THE PROBLEM:
Quote the entries below from the line with "mctp (bytes : List Byte)" through the line with "memoryEvent (channel : Nat)", both ends included, and only those lines.

Data items
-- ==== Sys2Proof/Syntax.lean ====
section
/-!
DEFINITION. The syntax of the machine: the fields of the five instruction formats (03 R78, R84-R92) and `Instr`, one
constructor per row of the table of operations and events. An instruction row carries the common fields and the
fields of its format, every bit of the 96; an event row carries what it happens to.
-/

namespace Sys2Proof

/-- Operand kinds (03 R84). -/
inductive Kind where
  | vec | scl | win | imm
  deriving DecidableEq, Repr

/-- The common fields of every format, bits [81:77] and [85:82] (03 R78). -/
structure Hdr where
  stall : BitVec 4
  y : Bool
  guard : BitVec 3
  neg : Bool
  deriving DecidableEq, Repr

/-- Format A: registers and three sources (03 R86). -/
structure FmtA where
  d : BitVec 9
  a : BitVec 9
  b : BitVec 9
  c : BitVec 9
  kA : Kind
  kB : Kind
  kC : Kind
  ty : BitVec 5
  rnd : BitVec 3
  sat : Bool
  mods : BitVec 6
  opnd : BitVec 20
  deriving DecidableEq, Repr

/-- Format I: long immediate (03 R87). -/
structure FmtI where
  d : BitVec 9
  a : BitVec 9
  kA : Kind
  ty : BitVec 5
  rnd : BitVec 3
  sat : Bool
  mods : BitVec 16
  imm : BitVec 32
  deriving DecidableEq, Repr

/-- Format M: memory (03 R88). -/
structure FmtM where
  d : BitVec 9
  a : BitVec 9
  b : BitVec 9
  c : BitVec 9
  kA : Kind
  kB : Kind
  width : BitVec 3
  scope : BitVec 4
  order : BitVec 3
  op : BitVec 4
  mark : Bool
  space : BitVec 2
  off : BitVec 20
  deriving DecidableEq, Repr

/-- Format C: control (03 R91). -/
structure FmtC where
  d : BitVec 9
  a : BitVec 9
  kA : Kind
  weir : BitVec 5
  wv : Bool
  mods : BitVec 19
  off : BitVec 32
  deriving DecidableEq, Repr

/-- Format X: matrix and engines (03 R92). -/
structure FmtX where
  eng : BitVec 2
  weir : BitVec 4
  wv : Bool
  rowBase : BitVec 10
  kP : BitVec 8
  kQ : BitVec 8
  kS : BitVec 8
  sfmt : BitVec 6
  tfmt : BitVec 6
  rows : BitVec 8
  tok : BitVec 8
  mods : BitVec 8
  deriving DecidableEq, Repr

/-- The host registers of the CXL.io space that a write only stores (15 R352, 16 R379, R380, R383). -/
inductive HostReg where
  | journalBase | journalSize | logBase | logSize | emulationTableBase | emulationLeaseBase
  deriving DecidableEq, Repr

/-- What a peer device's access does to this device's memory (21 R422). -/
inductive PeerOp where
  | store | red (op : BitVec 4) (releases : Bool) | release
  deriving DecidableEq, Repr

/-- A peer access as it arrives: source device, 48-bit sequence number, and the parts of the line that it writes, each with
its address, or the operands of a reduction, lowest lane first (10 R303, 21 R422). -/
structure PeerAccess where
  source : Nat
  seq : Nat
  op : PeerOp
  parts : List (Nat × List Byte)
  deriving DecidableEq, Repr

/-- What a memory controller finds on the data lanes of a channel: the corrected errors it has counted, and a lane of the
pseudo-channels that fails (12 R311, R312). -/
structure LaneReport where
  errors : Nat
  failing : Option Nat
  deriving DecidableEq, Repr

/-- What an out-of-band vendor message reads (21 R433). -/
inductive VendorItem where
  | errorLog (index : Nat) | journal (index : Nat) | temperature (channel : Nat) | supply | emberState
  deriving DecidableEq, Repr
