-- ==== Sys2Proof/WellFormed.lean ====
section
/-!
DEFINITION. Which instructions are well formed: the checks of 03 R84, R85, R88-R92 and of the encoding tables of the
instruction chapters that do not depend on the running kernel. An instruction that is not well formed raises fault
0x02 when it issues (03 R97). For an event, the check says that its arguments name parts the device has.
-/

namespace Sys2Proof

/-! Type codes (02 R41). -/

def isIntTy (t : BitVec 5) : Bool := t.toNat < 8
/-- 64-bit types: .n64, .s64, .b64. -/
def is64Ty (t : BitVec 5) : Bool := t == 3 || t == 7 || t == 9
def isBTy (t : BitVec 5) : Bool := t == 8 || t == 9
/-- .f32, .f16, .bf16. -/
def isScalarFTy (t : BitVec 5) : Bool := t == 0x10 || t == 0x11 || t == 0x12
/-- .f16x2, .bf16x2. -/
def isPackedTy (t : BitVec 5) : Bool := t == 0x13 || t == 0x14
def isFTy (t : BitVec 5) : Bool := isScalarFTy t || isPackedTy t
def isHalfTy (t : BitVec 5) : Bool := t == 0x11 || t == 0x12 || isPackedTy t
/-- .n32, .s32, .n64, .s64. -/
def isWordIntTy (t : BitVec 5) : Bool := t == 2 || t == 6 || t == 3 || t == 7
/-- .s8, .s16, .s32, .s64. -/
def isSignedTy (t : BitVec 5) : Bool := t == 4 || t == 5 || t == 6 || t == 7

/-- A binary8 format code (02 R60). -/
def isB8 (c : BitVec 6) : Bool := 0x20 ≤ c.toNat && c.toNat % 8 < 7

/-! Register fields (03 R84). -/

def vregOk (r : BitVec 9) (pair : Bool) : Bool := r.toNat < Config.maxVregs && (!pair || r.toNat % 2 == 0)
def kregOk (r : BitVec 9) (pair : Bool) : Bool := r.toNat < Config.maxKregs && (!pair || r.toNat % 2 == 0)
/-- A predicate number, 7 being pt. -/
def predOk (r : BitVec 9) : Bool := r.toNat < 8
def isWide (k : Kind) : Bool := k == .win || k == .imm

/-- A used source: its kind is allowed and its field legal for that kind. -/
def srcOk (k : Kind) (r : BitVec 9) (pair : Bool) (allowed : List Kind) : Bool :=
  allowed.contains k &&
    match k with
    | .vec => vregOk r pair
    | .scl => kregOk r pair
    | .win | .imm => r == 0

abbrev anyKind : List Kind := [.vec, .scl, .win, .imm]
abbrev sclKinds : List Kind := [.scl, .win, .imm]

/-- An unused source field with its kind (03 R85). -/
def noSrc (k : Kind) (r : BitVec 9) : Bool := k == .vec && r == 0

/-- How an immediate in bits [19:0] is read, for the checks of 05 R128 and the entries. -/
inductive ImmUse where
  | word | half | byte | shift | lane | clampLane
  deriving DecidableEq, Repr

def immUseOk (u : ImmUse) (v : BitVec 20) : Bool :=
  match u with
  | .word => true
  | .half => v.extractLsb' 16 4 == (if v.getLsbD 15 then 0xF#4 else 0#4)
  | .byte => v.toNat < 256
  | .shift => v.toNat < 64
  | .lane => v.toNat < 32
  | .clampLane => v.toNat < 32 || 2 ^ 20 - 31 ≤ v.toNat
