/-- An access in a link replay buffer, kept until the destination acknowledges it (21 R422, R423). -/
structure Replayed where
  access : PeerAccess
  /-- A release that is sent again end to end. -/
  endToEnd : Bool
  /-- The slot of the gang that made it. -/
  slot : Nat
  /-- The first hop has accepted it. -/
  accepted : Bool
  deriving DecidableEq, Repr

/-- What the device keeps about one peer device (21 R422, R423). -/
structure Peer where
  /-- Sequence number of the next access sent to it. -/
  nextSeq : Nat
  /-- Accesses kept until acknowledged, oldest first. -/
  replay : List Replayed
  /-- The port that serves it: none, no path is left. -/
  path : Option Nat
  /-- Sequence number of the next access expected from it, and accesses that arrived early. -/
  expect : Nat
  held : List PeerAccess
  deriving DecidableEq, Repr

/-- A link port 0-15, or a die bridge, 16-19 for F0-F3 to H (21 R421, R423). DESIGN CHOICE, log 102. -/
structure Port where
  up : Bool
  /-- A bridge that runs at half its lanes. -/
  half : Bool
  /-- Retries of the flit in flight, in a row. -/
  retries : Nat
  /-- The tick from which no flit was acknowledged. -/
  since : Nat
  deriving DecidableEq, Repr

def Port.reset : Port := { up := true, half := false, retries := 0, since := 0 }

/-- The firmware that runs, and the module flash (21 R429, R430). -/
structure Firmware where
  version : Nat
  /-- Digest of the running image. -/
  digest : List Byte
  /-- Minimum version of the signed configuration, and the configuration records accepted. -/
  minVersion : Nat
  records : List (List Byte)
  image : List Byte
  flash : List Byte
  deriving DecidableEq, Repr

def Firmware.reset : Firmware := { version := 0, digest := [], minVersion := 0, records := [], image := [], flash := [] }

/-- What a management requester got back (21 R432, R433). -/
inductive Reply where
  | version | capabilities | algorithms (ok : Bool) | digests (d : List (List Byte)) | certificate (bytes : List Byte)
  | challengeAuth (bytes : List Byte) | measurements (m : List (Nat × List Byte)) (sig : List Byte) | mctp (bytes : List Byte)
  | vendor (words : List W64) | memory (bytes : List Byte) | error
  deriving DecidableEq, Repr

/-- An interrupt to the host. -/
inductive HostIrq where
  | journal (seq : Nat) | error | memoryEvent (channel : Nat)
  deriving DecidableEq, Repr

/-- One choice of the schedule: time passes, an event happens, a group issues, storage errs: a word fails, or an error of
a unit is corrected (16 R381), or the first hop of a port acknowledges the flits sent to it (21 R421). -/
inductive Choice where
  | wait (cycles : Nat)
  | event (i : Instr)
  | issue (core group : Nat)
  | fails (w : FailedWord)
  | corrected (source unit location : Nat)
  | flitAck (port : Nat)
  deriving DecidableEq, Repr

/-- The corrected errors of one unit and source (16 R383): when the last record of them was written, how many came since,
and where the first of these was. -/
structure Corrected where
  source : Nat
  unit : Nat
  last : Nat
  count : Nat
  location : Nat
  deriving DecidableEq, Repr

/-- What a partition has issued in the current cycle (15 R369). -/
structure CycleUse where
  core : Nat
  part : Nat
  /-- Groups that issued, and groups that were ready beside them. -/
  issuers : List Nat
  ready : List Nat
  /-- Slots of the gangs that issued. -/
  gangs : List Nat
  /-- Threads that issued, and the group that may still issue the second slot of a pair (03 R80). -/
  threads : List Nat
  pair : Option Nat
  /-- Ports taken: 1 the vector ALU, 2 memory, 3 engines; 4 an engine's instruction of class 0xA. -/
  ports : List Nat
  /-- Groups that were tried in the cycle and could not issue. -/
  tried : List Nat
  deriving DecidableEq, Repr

TASK SOLUTION:
  | challengeAuth (bytes : List Byte) | measurements (m : List (Nat × List Byte)) (sig : List Byte) | mctp (bytes : List Byte)
  | vendor (words : List W64) | memory (bytes : List Byte) | error
  deriving DecidableEq, Repr

/-- An interrupt to the host. -/
inductive HostIrq where
  | journal (seq : Nat) | error | memoryEvent (channel : Nat)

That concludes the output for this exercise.